Chris Carson has worked in Antarctica, Canadian Arctic, Alaska, New Caledonia and northern and central Australia, specialising in metamorphic petrology, geochronology and structural geology. Joining Geoscience Australia in 2006, he dabbled in SHRIMP geochronology and, in 2017, joined the Onshore Energy program, working in the South Nicholson Region of the NT.

Dr Amber J. M. Jarrett is a Geochemist working in the Basin Systems section at the Northern Territory Geological Survey. Prior to this, she worked for 7 years in the Minerals, Energy and Groundwater Division at Geoscience Australia. Her research interests include basin-hosted resource potential, organic–inorganic geochemistry, isotopes, Proterozoic biomarkers and early life. Amber graduated with a BSc (Hons), with a major in Geology and Biology, in 2008 and a PhD in 2014 from the Australian National University. Amber is also a key researcher in the MinExCRC.

Lidena Carr is a Geoscientist for the Onshore Energy Systems Directorate, Basins Systems Branch, Minerals, Energy and Groundwater Division at Geoscience Australia. She graduated from the Australian National University with a BA/BSc (Hons) in 2004, with a major in Geology and Human Ecology. In 2007, she joined Geoscience Australia and then ACRES (satellite imagery), before moving to her current position as a Seismic Interpreter and Basin Analyst. She currently works within the Exploring for the Future program and is a member of GSA.

Chris Southby is a Geoscientist in the Geoscience Australia Resources Division, Energy Systems Branch. He completed his Honours at ANU in 2004 on Palaeo-climate Geochemistry of Corals from Papua New Guinea. Since joining Geoscience Australia in 2008, he has contributed to a number of projects, including the National Carbon Mapping and Infrastructure Plan, the Vlaming Sub-basin CO2 Storage Assessment and the Houtman Sub-basin Prospectivity Project. He is now part of the Onshore Energy Systems team at Geoscience Australia, currently working under the Exploring for the Future program initiative.

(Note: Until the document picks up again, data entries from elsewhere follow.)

-- ==== Sys2Proof/Machine/Abc.lean ====
section
/-! DEFINITION. Abc.lean: the converter period (R190 to R207): the loops, the trims, direction, diode emulation, the ramps,
the protections, synchronisation and telemetry (R209). -/

namespace Sys2Proof.Machine
open Sys2Proof

/-! The loops. -/

/-- The mode whose reference the converter follows: while its phases ramp out, and in a Quench's lead, that of the mode it has left
(R51, R200). -/
def refMode (s : State) : Mode := if convMode s.mod.mode then s.mod.mode else s.abc.refMode
/-- The integral part of a step in voltage mode, in 10 mA / 256 (R191). -/
def outerInt (s : State) : Int :=
  if refMode s = .supply && !s.abc.ctlOuter then s.abc.vloopKiv.toNat * ((s.abc.vsetVset.toNat : Int) - s.abc.busV.toNat) else 0
/-- The outer reference in 10 mA / 256, before the excitation, with the bounds of the sum in 10 mA / 2,560 (R149, R189, R191, R214, R222,
R225), and the machine with the loop's own state advanced. -/
def outerStep (s : State) : Int × Int × Int × State :=
  let cl := convLimit s; let hi := 2560 * cl
  match refMode s with
  | .supply =>
    if s.abc.ctlOuter then (256 * s.abc.vsetIset.toNat, 0, hi, s)
    else
      let e := (s.abc.vsetVset.toNat : Int) - s.abc.busV.toNat
      let q := s.abc.itotQ + s.abc.vloopKpv.toNat * (e - s.abc.ePrevV) + s.abc.vloopKiv.toNat * e
      (q, 0, hi, { s with abc := { s.abc with ePrevV := e } })
  | .charge =>
    let s := chargeRef s
    (256 * clampInt (-cl) 0 (-(divOpen 40 s.chg.irefQ 2560)), -(prevailLimit s), hi, s)
  | .share => (256 * droopRef s, -(prevailLimit s), hi, s)
  | .survey => (0, -(surveyLimit s), hi, s)
  | _ => (0, 0, 0, s)
/-- What the loop goes on from (R191): its own reference within the bounds; where only the excitation takes the sum beyond them, without
the step's integral part. (DESIGN CHOICE, assumption 53) -/
def outerHeld (int lo hi q : Int) (acts : Bool) : Int :=
  if acts && decide (lo ≤ 10 * q) && decide (10 * q ≤ hi) then q - int else divOpen 30 (clampInt lo hi (10 * q)) 10
/-- The outer loop with the excitation (R147, R191): I_TOT, LIM where the clamp acts, the integrator held then, and EXCCLIP set
(R149). (DESIGN CHOICE, assumption 53) -/
def outerLoop (s : State) : State :=
  let o := outerStep s
  let int := outerInt s
  let s := o.2.2.2
  let x := excStep s
  let s := x.2
  let want := 10 * (o.1 + 256 * x.1)
  let got := clampInt o.2.1 o.2.2.1 want
  let acts := got != want
  let s := if acts then excClipped s else s
  { s with abc := { s.abc with
      itot := divOpen 30 got 2560, lim := acts, itotQ := outerHeld int o.2.1 o.2.2.1 o.1 acts, tlmLim := s.abc.tlmLim || acts } }

/-- |I_TOT|, to which the inner loop regulates (R192). -/
def loopTarget (s : State) : Int := (s.abc.itot.natAbs : Int)
/-- The inner loop (R192): the common duty in 2^-24 and each phase's duty in 2^-16. (DESIGN CHOICE, assumption 53) -/
def innerLoop (s : State) : State :=
  let e := loopTarget s - sumAbsI s
  let d := clampInt 0 (256 * (s.abc.fswDmax.toNat : Int)) (s.abc.dutyQ + s.abc.iloopKpi.toNat * (e - s.abc.ePrevI) + s.abc.iloopKii.toNat * e)
  let f := fun (p : Phase) => { p with duty := divOpen 38 (d * (2 ^ 24 + p.trim) * p.w) (256 * 64 * 2 ^ 24) }
  { s with abc := { s.abc with dutyQ := d, ePrevI := e, ph := s.abc.ph.map f } }
/-- The phases at full weight. -/
def fullPh (s : State) : List Nat := (List.range 6).filter (fun n => (phOf s n).w = 64)
/-- Whether a phase at full weight lies within its balance tolerance (R193). -/
def phaseBalanced (s : State) (k : Nat) : Bool :=
  let l := fullPh s; let n : Int := l.length
  let sum := (l.map (fun k => (phOf s k).i)).foldl (· + ·) 0
  decide (100 * ((n * (phOf s k).i - sum).natAbs : Int) ≤ s.abc.balTol.toNat * s.abc.limPhrate.toNat * n)
/-- The trims (R193), in 2^-24, and the run of periods at their limit outside the balance tolerance. -/
def trimStep (s : State) : State :=
  let l := fullPh s
  let n : Int := l.length
  let sum := (l.map (fun k => (phOf s k).i)).foldl (· + ·) 0
  let lim : Int := s.abc.balTmax.toNat * 2 ^ 24 / 200
  let rate : Int := s.abc.limPhrate.toNat
  let f := fun (p : Phase) =>
    if p.w = 64 then
      let t := clampInt (-lim) lim (p.trim + divOpen 37 (2 ^ 24 * (sum - n * p.i)) (n * rate * 2 ^ s.abc.balKb.toNat))
      let out := decide (s.abc.balTol.toNat * rate * n < 100 * ((n * p.i - sum).natAbs : Int))
      { p with trim := t, balRun := if t.natAbs = lim.natAbs && out then p.balRun + 1 else 0 }
    else { p with balRun := 0 }
  { s with abc := { s.abc with ph := s.abc.ph.map f } }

Tehani Palu is a Geoscientist in the Onshore Energy Systems section in the Resources Division at GA. She gained her master’s degree from the University of Waikato (New Zealand) in 2009 and joined GA shortly after completing her studies. Tehani has been in her present role since 2013, which sees her doing basin analysis and petroleum systems modelling within the energy systems branch. She is a member of PESA.

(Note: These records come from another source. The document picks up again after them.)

-- ==== Sys2Proof/Machine/EngCtl.lean ====
section
/-! DEFINITION. EngCtl.lean: what the two engines do around their instructions: banks and fetch, traps (R276 to R285),
Kindling slots (R316 to R318), live bank swaps (R327 to R331) and the frame counts (R320). -/

namespace Sys2Proof.Machine
open Sys2Proof

/-! Program banks. -/

/-- The program state of an engine. -/
def cpuOf (s : State) (e : Engine) : Cpu := match e with | .peat => s.eng.peat | .kindling => s.eng.kind
/-- That state changed. -/
def setCpu (e : Engine) (f : Cpu → Cpu) (s : State) : State :=
  match e with
  | .peat => { s with eng := { s.eng with peat := f s.eng.peat } }
  | .kindling => { s with eng := { s.eng with kind := f s.eng.kind } }
/-- A bank of an engine replaced: the active one, or the other. -/
def putBank (e : Engine) (active : Bool) (b : Bank) (s : State) : State :=
  match e with
  | .peat =>
    if s.eng.pact = active then { s with eng := { s.eng with pbank1 := b } } else { s with eng := { s.eng with pbank0 := b } }
  | .kindling =>
    if s.eng.kact = active then { s with eng := { s.eng with kbank1 := b } } else { s with eng := { s.eng with kbank0 := b } }
/-- Words of a bank (R292). -/
def bankWords (e : Engine) : Nat := match e with | .peat => 16384 | .kindling => 1024
/-- Whether the engines run: started, with CLK50, in a mode other than SLUMBER (R34, R50). -/
def engRun (s : State) : Bool := s.mod.engStarted && s.mod.clk50 && s.mod.mode != .slumber

/-! Flags and words of a trap (R277, R278). -/

/-- E, V, C, N, Z from bit 4 down. -/
def flagWord (c : Cpu) : BitVec 5 :=
  BitVec.ofNat 5 ((if c.z then 1 else 0) + (if c.n then 2 else 0) + (if c.c then 4 else 0) + (if c.v then 8 else 0) + (if c.e then 16 else 0))
/-- The flags restored. -/
def setFlags (f : BitVec 5) (c : Cpu) : Cpu :=
  { c with z := f.getLsbD 0, n := f.getLsbD 1, c := f.getLsbD 2, v := f.getLsbD 3, e := f.getLsbD 4 }

/-- Busy cycles of Peat, `stall` of them barrier stalls (R320). (DESIGN CHOICE, assumption 67) -/
def peatBusy (n stall : Nat) (s : State) : State :=
  pulses 6 4 stall (pulses 6 3 n { s with eng := { s.eng with busyN := s.eng.busyN + n, stallN := s.eng.stallN + stall } })
/-- A trap entry of Peat at vector `n`, its return address and flags saved (R277). -/
def trapEnter (n : Nat) (code info : Byte) (pre : Bool) (ret : Nat) (s : State) : State :=
  let f := flagWord s.eng.peat
  pulse 6 5 { s with eng := { s.eng with
    causePre := pre, causeInfo := info, causeCode := code, tpcPc := BitVec.ofNat 14 ret, tflgFlg := f,
    inh := true, halt := false, wait := none, afterRft := false, peat := { s.eng.peat with pc := n } } }
/-- Hearth's own program counter is not stated: where one of its traps saves it, the value is free.
(DESIGN CHOICE, assumption 65) -/
def hearthPc (s : State) : BitVec 14 := BitVec.ofInt 14 (Config.freeInt 50 s.free)
/-- A trap that Hearth serves within the step: its cause is recorded, and Hearth is back in its WAIT.
(DESIGN CHOICE, assumption 65) -/
def hearthTrap (code info : Byte) (s : State) : State :=
  pulse 6 5 { s with free := s.free + 1, eng := { s.eng with
    causePre := false, causeInfo := info, causeCode := code, tpcPc := hearthPc s, tflgFlg := BitVec.ofInt 5 (Config.freeInt 51 s.free) } }
/-- Trap 1 (R280, R411): it pre-empts handlers and the halted state. Hearth's handler writes ENG_TPC and the frame count to
TMB_SAVE0 and TMB_SAVE1 and waits for the reset, in WAIT on no source (R413). -/
def trap1 (s : State) : State :=
  if !s.mod.engStarted then s
  else if hearthOn s then
    let s := hearthTrap 0x41 0 s
    { s with
      eng := { s.eng with inh := true, wait := some 0 }
      tmb := { s.tmb with save := listPut (listPut s.tmb.save 0 (s.eng.tpcPc.setWidth 32)) 1 s.hth.frames } }
  else
    let s := peatBusy 1 0 (trapEnter 1 0x41 0 (s.eng.inh || s.eng.halt) s.eng.peat.pc s)
    { s with eng := { s.eng with peat := { s.eng.peat with loopH := none } } }
/-- A synchronous trap of Peat: with INH set a double fault halts it (R280). -/
def peatFault (n : Nat) (info : Byte) (addr : Option Word) (s : State) : State :=
  if s.eng.inh then { s with eng := { s.eng with halt := true } }
  else
    let s := trapEnter n (BitVec.ofNat 8 (0x40 + n)) info false s.eng.peat.pc s
    match addr with
    | some a => { s with eng := { s.eng with taddr := a } }
    | none => s
/-- Whether Peat may take trap 6 or 7 at this boundary (R280). -/
def trapFree (s : State) : Bool := engRun s && !s.eng.inh && !s.eng.halt && !s.eng.afterRft
/-- Trap 6 taken at a boundary, for one completed swap (R283). It does not end a WAIT (R282, R304).
(DEDUCED, assumption 62) -/
def peatBoundary (s : State) : State :=
  match s.eng.trap6 with
  | [] => s
  | i :: r =>
    if trapFree s && s.eng.wait.isNone then
      let s := { s with eng := { s.eng with trap6 := r } }
      if hearthOn s then hearthTrap 0x46 i s else peatBusy 1 0 (trapEnter 6 0x46 i false s.eng.peat.pc s)
    else s
/-- The trap 6 entries due at a boundary, `n` at most: Hearth's handler of each ends before the next. -/
def peatBoundaries : Nat → State → State
  | 0, s => s
  | n + 1, s => peatBoundaries n (peatBoundary s)

/-! Kindling slots. -/

/-- The source of the next event slot (R317). -/
def nextEvent (s : State) : Option (Nat × Nat) :=
  (List.range 16).findSome? (fun n => if (dueOf s 1).getLsbD n then (vecOf s n).map (fun a => (n, a)) else none)

/-- A slot ends (R71, R125, R303, R318): its bound record is released, the longest slot is kept, and the gate of a
prediction it has not used ends. (DEDUCED, assumption 62) -/
def slotEnd (s : State) : State :=
  match s.eng.slot with
  | none => s
  | some k =>
    let s := { s with eng := { s.eng with slot := none, kind := { s.eng.kind with loop := none } } }
    let s := if s.eng.kmaxFull < k.cycles
      then { s with eng := { s.eng with kmaxFull := k.cycles, kmaxCyc := satNat 16 k.cycles, kmaxSlot := BitVec.ofNat 10 k.start } } else s
    let s := match k.gate with
      | some i => gateDrop (fun g => g.id = i && !g.used) s
      | none => s
    match k.bound with
    | some sl => recRelease sl true s
    | none => s
/-- A Kindling trap (R284, R285): its entry goes to Q7 and the slot ends. -/
def kindlingTrap (n : Nat) (reason : Byte) (addr : Word) (s : State) : State :=
  match s.eng.slot with
  | none => s
  | some k =>
    let w2 := fw 16 (satNat 16 k.cycles) ||| fw 0 (gw 0 16 addr)
    let w3 := 0x50000000 ||| fw 24 (BitVec.ofNat 4 n) ||| fw 14 (BitVec.ofNat 10 k.start)
      ||| fw 4 (BitVec.ofNat 10 s.eng.kind.pc) ||| fw 0 (gw 0 4 (reason.setWidth 32))
    slotEnd (ringPost 7 [[fw 16 (angleNow s) ||| fw 0 s.ptb.cycle, s.adc.capcnt, w2, w3]] (pulse 6 5 s))
/-- A slot starts: v0 names its cause, the flags are clear (R271). A start in words 0 to 15 traps at once (R316).
(DEDUCED, assumption 62) -/
def slotBegin (start : Nat) (event : Option Nat) (entry : Option (BitVec 8)) (gate : Option Nat) (v0 : Word) (s : State) : State :=
  let bound := if event = some 14 then some s.adc.rstatWslot.toNat else none
  let s := pulse 6 2 { s with eng := { s.eng with
    slot := some { start, event, entry, gate, bound }, nslotN := s.eng.nslotN + 1
    kind := { s.eng.kind with regs := listPut s.eng.kind.regs 0 v0, z := false, n := false, c := false, v := false, e := false, pc := start, loop := none } } }
  if start < 16 then kindlingTrap 3 8 0 s else s
/-- CAP (R70, R125): the capture of the running slot is requested, its prediction's gate used. -/
def capRun (s : State) : State :=
  match s.eng.slot with
  | some k =>
    let s := apertureRequest (if k.event.isSome then 1 else 0) s
    match k.gate with | some i => gateUsed (fun g => g.id = i) s | none => s
  | none => apertureRequest 0 s
/-- A firing's slot in Hearth's own Kindling image, as its effect: it requests a capture and ends. Its words, cycles and
binding of CAPTURE_DONE are not stated; no event is bound. (DESIGN CHOICE, assumption 66) -/
def hearthSlot (f : Firing) (s : State) : State :=
  let s := slotBegin f.slot.toNat none (some f.idx) f.gate (fw 16 f.angle ||| fw 0 f.idx) s
  match s.eng.slot with
  | some k => slotEnd (capRun { s with eng := { s.eng with slot := some { k with cycles := (Config.openWord 120 f.slot.toNat).toNat } } })
  | none => s
/-- SLOT_START (R317): an idle Kindling starts the next event slot, else the oldest firing. The start of an event slot
acknowledges its source for D1 only (R346). -/
def slotStart (s : State) : State :=
  if !engRun s || s.eng.slot.isSome then s
  else match nextEvent s with
  | some (n, a) =>
    let v0 := fw 16 (s.evt.angles.getD n 0) ||| 0x8000 ||| fw 0 (BitVec.ofNat 8 n)
    slotBegin a (some n) none none v0 { s with evt := { s.evt with taken := setBit s.evt.taken n } }
  | none => match s.eng.queue with
    | f :: r =>
      let s := { s with eng := { s.eng with queue := r } }
      if (actBank s .kindling).src = 3 then hearthSlot f s
      else slotBegin f.slot.toNat none (some f.idx) f.gate (fw 16 f.angle ||| fw 0 f.idx) s
    | [] => s
/-- The gate of the prediction of an entry's next firing (R125). -/
def openGate (idx : BitVec 8) (g : Gate) : Bool := g.src = some idx && !g.fired
/-- A firing enters the queue of eight, or is dropped with its gate (R124, R125). -/
def firingQueue (at16 : BitVec 16) (idx : BitVec 8) (slot : BitVec 10) (s : State) : State :=
  let gate := (s.bal.gates.find? (openGate idx)).map (·.id)
  if 8 ≤ s.eng.queue.length then
    gateDrop (openGate idx) (pulse 2 3 { w1cBit 0x0C04 8 s with ptb := { s.ptb with statDrop := true, statDrops := satInc s.ptb.statDrops } })
  else
    let q := s.eng.queue ++ [{ idx, slot, angle := at16, gate }]
    { s with
      bal := { s.bal with gates := s.bal.gates.map (fun g => if openGate idx g then { g with fired := true } else g) }
      eng := { s.eng with queue := q, kqstatMaxq := BitVec.ofNat 4 (max s.eng.kqstatMaxq.toNat q.length) } }

/-! Swaps. -/

/-- Whether an engine's swap may be armed (R327). (DEDUCED, assumption 69) -/
def armOk (s : State) (e : Engine) : Bool :=
  (inactBank s e).state = .ready && unitIn s (match e with | .peat => uPBANK | .kindling => uKBANK) && s.eng.ldState != 1
/-- A write of ENG_SWAP (R327, R330); a cancelled swap leaves nothing to record. (DEDUCED, assumption 69) -/
def swapWrite (v : Word) (s : State) : State :=
  let s := { s with eng := { s.eng with swapKabn := s.eng.swapKabn && !gb 4 v, swapTogether := gb 3 v } }
  if gb 2 v then { s with eng := { s.eng with swapArmp := false, swapArmk := false, recBoot := false } }
  else
    let p := gb 0 v && armOk s .peat && !s.eng.swapArmp
    let k := gb 1 v && armOk s .kindling && !s.eng.swapArmk
    let s := if k then { s with eng := { s.eng with swapArmk := true, swapKdef := 0 } } else s
    if p then { s with eng := { s.eng with swapArmp := true, pFrame := false, kDone := !(k && gb 3 v) } } else s
/-- Both swaps disarmed: a drain that waited for them completes. -/
def swapDrains (s : State) : State := drainDone uPBANK (drainDone uKBANK s)
/-- An angle-0 crossing with a Kindling swap armed (R328): it takes effect with no slot running and no firing waiting, or
is abandoned after 256 skipped crossings. (DEDUCED, assumption 69) -/
def kindlingSwap (s : State) : State :=
  if !s.eng.swapArmk then s
  else if s.eng.slot.isNone && s.eng.queue.isEmpty then
    let old := actBank s .kindling
    let s := putBank .kindling true { old with state := .ready } s
    let s := { s with eng := { s.eng with kact := !s.eng.kact, swapArmk := false, kDone := true, trap6 := s.eng.trap6 ++ [1] } }
    let s := raise 47 (drainDone uKBANK s)
    -- Hearth at work on a frame meets its boundary at once
    if hearthOn s && s.eng.wait.isNone then peatBoundaries s.eng.trap6.length s else s
  else if 255 ≤ s.eng.swapKdef.toNat then
    drainDone uKBANK { w1cBit 0x1524 4 s with eng := { s.eng with swapKdef := s.eng.swapKdef + 1, swapArmk := false, swapKabn := true } }
  else { s with eng := { s.eng with swapKdef := s.eng.swapKdef + 1 } }
/-- Whether an armed Peat swap may take effect at this boundary (R329, R330). (DEDUCED, assumption 69) -/
def peatSwapOk (s : State) : Bool := s.eng.swapArmp && s.eng.pFrame && trapFree s
/-- The Peat swap: the new image begins at word 6 (R283, R329). Registers, ACC, flags and data RAM carry over.
(DEDUCED, assumption 62) -/
def peatSwap (s : State) : State :=
  if peatSwapOk s then
    let old := actBank s .peat
    let ret := if old.src = 3 then (hearthPc s).toNat else s.eng.peat.pc
    let s := { s with free := s.free + (if old.src = 3 then 1 else 0) }
    let s := putBank .peat true { old with state := .ready } s
    let s := { s with eng := { s.eng with
      pact := !s.eng.pact, swapArmp := false, pFrame := false, peat := { s.eng.peat with loop := none, loopH := none } } }
    let s := raise 47 (drainDone uPBANK s)
    if hearthOn s then
      let s := hearthTrap 0x46 0 { s with eng := { s.eng with wait := none, inh := false } }
      { s with eng := { s.eng with tpcPc := BitVec.ofNat 14 ret, tflgFlg := flagWord s.eng.peat } }
    else peatBusy 1 0 (trapEnter 6 0x46 0 false ret s)
  else s

/-! The frame (R320). -/

/-- FRAME's own part for the engines: the counts of the frame just ended. -/
def engFrame (s : State) : State :=
  let b := satNat 20 s.eng.busyN
  { s with eng := { s.eng with
      pbusyCyc := b, pstallCyc := satNat 20 s.eng.stallN, peak := if s.eng.peak.toNat < b.toNat then b else s.eng.peak
      kqstatNslot := satNat 16 s.eng.nslotN, busyN := 0, stallN := 0, nslotN := 0, frameClk := 0
      pFrame := s.eng.pFrame || (s.eng.swapArmp && s.eng.kDone) } }
/-- ENG_STAT (R339). -/
def engStat (s : State) : Word :=
  let code := fun (b : BankState) => match b with | .empty => (0 : BitVec 2) | .loading => 1 | .ready => 2 | .failed => 3
  fw 30 (actBank s .peat).src ||| fw 28 (actBank s .kindling).src ||| fw 20 (BitVec.ofNat 4 s.eng.queue.length)
  ||| fb 19 s.eng.slot.isSome ||| fb 16 s.eng.halt ||| fb 15 s.eng.wait.isSome ||| fb 14 s.eng.inh
  ||| fw 6 (code (inactBank s .peat).state) ||| fw 4 (code (inactBank s .kindling).state) ||| fb 1 s.eng.kact ||| fb 0 s.eng.pact

end Sys2Proof.Machine
end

Paul A. Henson graduated from the University of Tasmania and is currently the Director of the Onshore Energy Systems section at Geoscience Australia. He has extensive experience in the minerals sector working on mineral systems in Proterozoic and Archaean terranes. Since 2010, he has led the Australian Governments’ Onshore Carbon Storage Program, undertaking deep onshore drilling and seismic acquisition programs in collaboration with the states and industry. He now manages the EFTF Energy program leading to a team of researchers to acquire new precompetitive geoscientific data to improve our understanding of the oil and gas potential of Australian onshore basins.